Nicolaides has been mentioned as another leading Army candidate for president, along with as many as a dozen other generals who have all enjoyed brief attention as front runners in Buenos Aires' political circles this week.

Despite widespread expectations that the Army would impose its will on the other services, both Air Force and Navy leaders today continued to openly challenge the Army.

Air Force officers were quoted anonymously in Buenos Aires' leading newspapers as saying their service would not accept another military president from the Army.

The right-wing paper La Nacion also published what amounted to a position statement from a "high active naval official" declaring that the Navy was supporting the naming of a civilian president for "a government of transition."

The naval leader was also quoted as insisting that the Navy and Air Force commands would not yield to growing pressure from the Army's top generals that both Lami Dozo and the Navy commander, Rear Adm. Jorge I. Anaya, be forced to resign for their responsibility with Galtieri for ordering the April 2 invasion of the Falklands.

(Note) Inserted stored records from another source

-- ==== Sys2Proof/Machine/Measure.lean ====
section
/-! DEFINITION. Brick measurement and active balancing (chapter 07): the rows a SAMPLE reply gives, the stack cross-check,
open-wire tests, broken spans, shuttle booking, balancing commands, and what the Guard core sees of a reply. -/

namespace Sys2Proof.Machine

open Sys2Proof

/-! ### Items and small views -/

/-- The item of a brick. -/
def itemBrick (b : Nat) : Nat := item 2 b

/-- Bits 4 to 6 of STATUS (R209): OT, UV, OV. -/
def alarmBits (status : Nat) : Nat := status / 16 % 8

/-- The brick's row is used: the brick above in the same pack exists. -/
def State.hasUpper (s : State) (b : Nat) : Bool := s.brickUsed b && decide (b % 24 ≠ 23) && s.brickUsed (b + 1)

/-- Flagged and suspect lines of a monitor (R249). -/
def Monitor.bad (m : Monitor) : Nat := m.flagged ||| m.suspect

/-- A brick lies in a span of its monitor: a line beside it is flagged or suspect (R249). -/
def State.inSpan (s : State) (b : Nat) : Bool :=
  let m := s.mon (b / 24) (b % 24 / 12)
  bitOf m.bad (b % 12) || bitOf m.bad (b % 12 + 1)

/-- The runs of channels whose lines are bad (first channel, bricks) (R249). -/
def spanRuns (bad : Nat) : List (Nat × Nat) :=
  let step := fun (acc : List (Nat × Nat)) (c : Nat) =>
    if bitOf bad c || bitOf bad (c + 1) then
      match acc with
      | (f, n) :: t => if f + n = c ∧ bitOf bad c then (f, n + 1) :: t else (c, 1) :: acc
      | [] => [(c, 1)]
    else acc
  ((List.range 12).foldl step []).reverse

/-- Sum of a list of readings, none when one is invalid. -/
def sumValid (l : List (Option Int)) : Option Int :=
  l.foldl (fun a x => match a, x with | some a, some x => some (a + x) | _, _ => none) (some 0)

/-- U of a span in 100 uV (R249). -/
def spanU (bad : Nat) (v : List (Option Int)) (stack : Option Int) (first n : Nat) : Option Int :=
  let inside := (v.drop first).take n
  let edge := (decide (first = 0) && bitOf bad 0) || (decide (first + n = 12) && bitOf bad 12)
  if edge then
    match stack, sumValid (v.take first ++ v.drop (first + n)) with
    | some t, some o => some (10 * t - o)
    | _, _ => none
  else sumValid inside

/-- Channel `c` lies in a span. -/
def inRun (u : Nat × Nat × Option Int) (c : Nat) : Bool := decide (u.1 ≤ c) && decide (c < u.1 + u.2.1)

/-! ### Shuttle currents (R235, R237) -/

/-- `MEAS.SHUTTLE_EFFICIENCY`. -/
def State.eta (s : State) : Rat := s.real P.measShuttleEfficiency

/-- Contribution in mA of a shuttle with applied current `a` (20 mA) to the brick at its lower (`lower`) or upper end. -/
def shuttlePart (eta : Rat) (a : Int) (lower : Bool) : Rat :=
  let i : Rat := ((20 * a.natAbs : Nat) : Rat)
  if a = 0 then 0 else if decide (0 < a) == lower then -i else eta * i

/-- i_b of channel `c` of monitor `p`: its own shuttle, the one below it, and shuttle 11 of position 0 for channel 0 of
position 1 (R235). -/
def State.netShuttle (s : State) (n p c : Nat) : Rat :=
  let own := shuttlePart s.eta ((s.mon n p).applied.getD c 0) true
  let below := if 0 < c then (s.mon n p).applied.getD (c - 1) 0 else if p = 1 then (s.mon n 0).applied.getD 11 0 else 0
  own + shuttlePart s.eta below false

/-- SERIES_RES of a brick, or its default where it is invalid (R235). -/
def State.resOf (s : State) (b : Nat) : Nat :=
  let r := (s.bricks.get b).seriesRes
  if r = 0xFFFF ∨ !hasIsu s.ident.variant then s.nat P.measSeriesResDefault else r

/-! ### Booking (R256, R257) -/

/-- Book charge of a shuttle into a brick's balance and its own counters. -/
def State.bookBrick (s : State) (b : Nat) (x : Int) : State :=
  let s := s.modBrick b fun r => { r with
    q := r.q + x, shuttleNow := r.shuttleNow + x, shuttleCharge := r.shuttleCharge + x, dq := r.dq + x }
  s.when s.accrues fun s => s.ledCharge (ledKey 1 b) 100 x

/-- Book eta times a charge, the fraction carried at 1/10^6 uC. -/
def State.bookScaled (s : State) (b : Nat) (x : Nat) : State :=
  let f := (s.bricks.get b).etaFrac + roundAway (s.eta * ((x * 1000000 : Nat) : Rat))
  (s.modBrick b fun r => { r with etaFrac := f % 1000000 }).bookBrick b (f / 1000000)

/-- Book the charge q (uC, signed from brick b upward) of the shuttle above brick b: source at full value, destination by eta. -/
def State.bookShuttle (s : State) (b : Nat) (q : Int) : State :=
  if q = 0 then s
  else
    let up := s.hasUpper b
    let s := s.modBrick b fun r => { r with targetBooked := r.targetBooked + q }
    let s := s.modEst fun e => { e with pairs := e.pairs.map fun t =>
      if t.brick = b then { t with booked := t.booked + (if t.target < 0 then -q else q) } else t }
    if 0 < q then
      let s := s.bookBrick b (-q)
      if up then s.bookScaled (b + 1) q.toNat else s
    else
      let s := if up then s.bookBrick (b + 1) q else s
      s.bookScaled b (-q).toNat

/-- Expected charge per sweep of a shuttle in uC (R257): 20 mA steps over the duty of its mode (R234). -/
def expectedQ (a : Int) (mode : Nat) : Rat := ((20 * a.natAbs : Nat) : Rat) * (if mode = 0 then 73 / 100 else 1)

/-- The sign of a number as an integer. -/
def sgn (x : Int) : Int := if 0 < x then 1 else if x < 0 then -1 else 0

/-- Step 9 of R233 for one monitor: every SHUTTLE_Q booked, with the estimate of R257 after missed replies and the checks of
ME.08 (R256). -/
def State.bookReply (s : State) (n p : Nat) (r : SampleReply) : State :=
  let m := s.mon n p
  -- missed replies; across a gap of R290 every cycle since its checkpoint
  let missed := match m.gapSince with
    | some t => max m.missedK ((s.time.ns - t) / 1000000 - 1)
    | none => m.missedK
  let mode := r.status % 4
  let s := s.forAll (List.range 12) fun c s =>
    let a := m.applied.getD c 0
    -- the currents that ran since the last reply, over the cycles the reply may cover (log 192)
    let most := max (expectedQ a mode) (expectedQ (m.appliedPrev.getD c 0) mode) * ((missed + 1 : Nat) : Rat)
    let q := 10 * r.shuttleQ.getD c 0
    let e := expectedQ a mode
    let est := decide (0 < missed) && decide (e ≠ 0) && decide (((q.natAbs : Nat) : Rat) < 3 / 2 * e)
    let q' := if est then q + sgn a * roundAway ((missed : Rat) * e) else q
    let s := s.when est fun s => s.raise (src 0 7) (itemLink n p c) 1 (single := true)
    let wrong := (decide (q ≠ 0) && decide (2 ≤ m.zeroRun.getD c 0))
      || decide (6 / 5 * most < ((q.natAbs : Nat) : Rat))
    let s := s.when wrong fun s => s.raise (src 0 8) (itemLink n p) 2 (single := true)
    (s.bookShuttle (24 * n + 12 * p + c) q').modMon n p fun m => { m with
      shuttleCount := updAt m.shuttleCount c fun x => wrapI 32 (x + r.shuttleQ.getD c 0) }
  s.modMon n p fun m => { m with missedK := 0, gapSince := none, appliedPrev := m.applied, bookedNow := true }

/-! ### Balancing commands (R251 to R255, R258) -/

/-- A brick takes part in balancing (R252). -/
def State.eligible (s : State) (b : Nat) : Bool :=
  let ro := s.rows.get b
  s.brickUsed b && !bitOf ro.status 6 && !bitOf ro.status 3 && !bitOf ro.status 2 && !bitOf ro.status 1
    && (match ro.temperature with | some t => decide (t < s.val P.thBrickThrottle) | none => true)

Much of the infighting within the military has revolved around placing or avoiding national blame for the Falklands loss. Army leaders, who on Thursday forced Galtieri to resign his dual position of commander in chief and president, are anxious that Anaya and Lami Dozo do the same so that the Army will not appear to be the only service culpable for the defeat, political sources said.

Analysts say that policy issues and ideology appear to be of secondary importance in the disputes, although it appears certain that the post-conflict shake-up will result in major changes to the programs pursued by the military government since its seizure of power in 1976.

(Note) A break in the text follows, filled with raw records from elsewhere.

/-- LOOP_TEST carried out, in the order of R350. -/
def bodyLoopTest (k point kind : Nat) (a f : U32) (s : State) : Answer :=
  let dur : Rat := 65536 * (s.nat P.tuneDecimation : Rat) * runTime k
  let lo : Rat := if k < 8 then 1 / 10 else 1 / 1000
  let hi : Rat := if k < 8 then 5000 else 20
  let fr := f32Val f
  let start := s.real P.tuneChirpStart
  let tooBig := fun (l : Option Rat) => match l with | some l => decide (l < mag32 a) | none => false
  let limit : Option Rat := if point = 1 then some (s.real (P.loopOutLimit k)) else if k < 8 then some 400 else none
  if 15 < k then (some (fieldRange 0 0 15), s)
  else if k < 8 ∧ !s.hasLoop k then (some (unitAbsent 1 k), s)
  else if 2 < point then (some (fieldRange 1 0 2), s)
  else if 3 < kind then (some (fieldRange 2 0 3), s)
  else if kind = 3 then
    if s.testOn k then (some (done [(4, s.steer.captureNumber)]), s.endTest 1) else (some (done [(4, 0)]), s)
  else if !f32Finite a || decide (f32Val a = 0) || tooBig limit then
    let top := match limit with | some l => (f32OfRat l).toNat | none => (f32Max false).toNat
    (some (fieldRange 4 (f32Minus (BitVec.ofNat 32 top)).toNat top), s)
  else if kind = 0 ∧ (!f32Finite f ∨ fr < 0 ∨ dur < fr) then (some (fieldRange 8 0 (f32OfRat dur).toNat), s)
  else if kind ≠ 0 ∧ (!f32Finite f ∨ fr < lo ∨ hi < fr) then (some (fieldRange 8 (f32OfRat lo).toNat (f32OfRat hi).toNat), s)
  else if kind = 2 ∧ fr ≤ start then (some (fieldRange 8 (f32OfRat start).toNat (f32OfRat hi).toNat), s)
  else if s.steer.tuneState = 1 then (some (busy 5 s.steer.loop), s)
  else if k < 8 ∧ 1 ≤ s.survey.state ∧ s.survey.rail = k then (some (busy 5 k), s)
  else if s.testCondition k ≠ 0 then (some (s.notInMode (s.testCondition k)), s)
  else
    let n := wrapU 32 (s.steer.captureNumber + 1)
    (some (done [(4, n)]), s.modSteer fun t => { t with
      tuneState := 1, captureNumber := n, endCode := 0xFF, loop := k, point := point, kind := kind, amplitude := a, freq := f
      runs := 0, decimation := s.nat P.tuneDecimation, samples := [], sampleCount := 0 })

/-- `LOOP_TEST` (R350). -/
def execLoopTest (fr : Frame) (k point kind : Nat) (a f : U32) (s : State) : Host.Outcome State Fault Refusal :=
  run (fun s => s.wicket fr cmdLoopTest (.loopTest fr k point kind a f) (fixedLen fr 12) (bodyLoopTest k point kind a f)) s

/-- `LOOP_TEST_CAPTURE_COMPLETE` (R353): 65,536 samples are taken. -/
def execLoopTestCaptureComplete (s : State) : Host.Outcome State Fault Refusal :=
  run (fun s => if s.steer.sampleCount = 65536 then s.endTest 0 else s) s

/-- The ends of a test that a sweep finds (R353): mode, role, fault, loop. -/
def State.testChecks (s : State) : State :=
  if s.steer.tuneState ≠ 1 then s
  else
    let k := s.steer.loop
    let m := s.modes.mode
    let modeOk := decide (m = .m3) || decide (m = .m5) || (decide (8 ≤ k) && decide (m = .m4))
    if !modeOk then s.endTest 2
    else if !s.active then s.endTest 3
    else if s.faultAt 3 then s.endTest 4
    else if !s.flag (P.loopEnable k) || (decide (k < 8) && (s.loops.get k).fallback) then s.endTest 5
    else s

def cmdCaptureRead : Cmd := { code := 0x0503, kind := .e, cls := 4 }

/-- CAPTURE_READ carried out (R352); MORE is bit 2 of FLAGS (R128). -/
def bodyCaptureRead (number first count : Nat) (s : State) : Answer :=
  let t := s.steer
  if number = 0 ∨ number ≠ t.captureNumber then (some (fieldRange 0 t.captureNumber t.captureNumber), s)
  else if 65535 < first then (some (fieldRange 4 0 65535), s)
  else
    let l := (t.samples.reverse.drop first).take count
    let more := decide (first + l.length < t.sampleCount) || decide (t.tuneState = 1)
    let body := l.flatMap fun x => [(4, x.1.toNat), (4, x.2.1.toNat), (4, x.2.2.1.toNat), (4, x.2.2.2.toNat)]
    (some { done ([(4, first), (2, l.length), (2, 0)] ++ body) with flags := 4 * b2n more }, s)

/-- `CAPTURE_READ` (R352). -/
def execCaptureRead (f : Frame) (number first count : Nat) (s : State) : Host.Outcome State Fault Refusal :=
  run (fun s => s.wicket f cmdCaptureRead (.captureRead f number first count) (countField f 10 8 63 count)
    (bodyCaptureRead number first count)) s

end Sys2Proof.Machine
end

Lami Dozo told reporters today that the military's conservative economic policies, the chief target of domestic opposition in recent years, "should be corrected" with "improved salaries" for working classes.

A change in Argentina's economic policy from an anti-inflationary, free-market model to a state-directed program of development and market stimulation has been a chief demand of political and labor leaders from the incoming government.

Civilian leaders also are seeking the "transition government" mentioned by the Navy that would allow political parties to share power with the military while democratic elections in a decade are organized.

Civilian leaders have watched the maneuvering among the military forces from a respectful distance, and the general public, which has seen five military presidents during the past 15 months, largely has disregarded it.

In London, the Defense Ministry announced that the 10-man Argentine crew of a naval research station on Thule Island in the South Sandwich chain, about 800 miles southeast of the Falklands, surrendered peacefully to a British invasion force, The Associated Press reported. British helicopter-borne troops landed on the island Saturday and surrounded the unarmed scientists.

The Sunday Times of London reported that Argentina is holding seven members of the Secret Air Service--Britain's equivalent of the U.S. Army's Green Berets--captured on the mainland in mid-May, AP said. The Defense Ministry refused to comment on the report.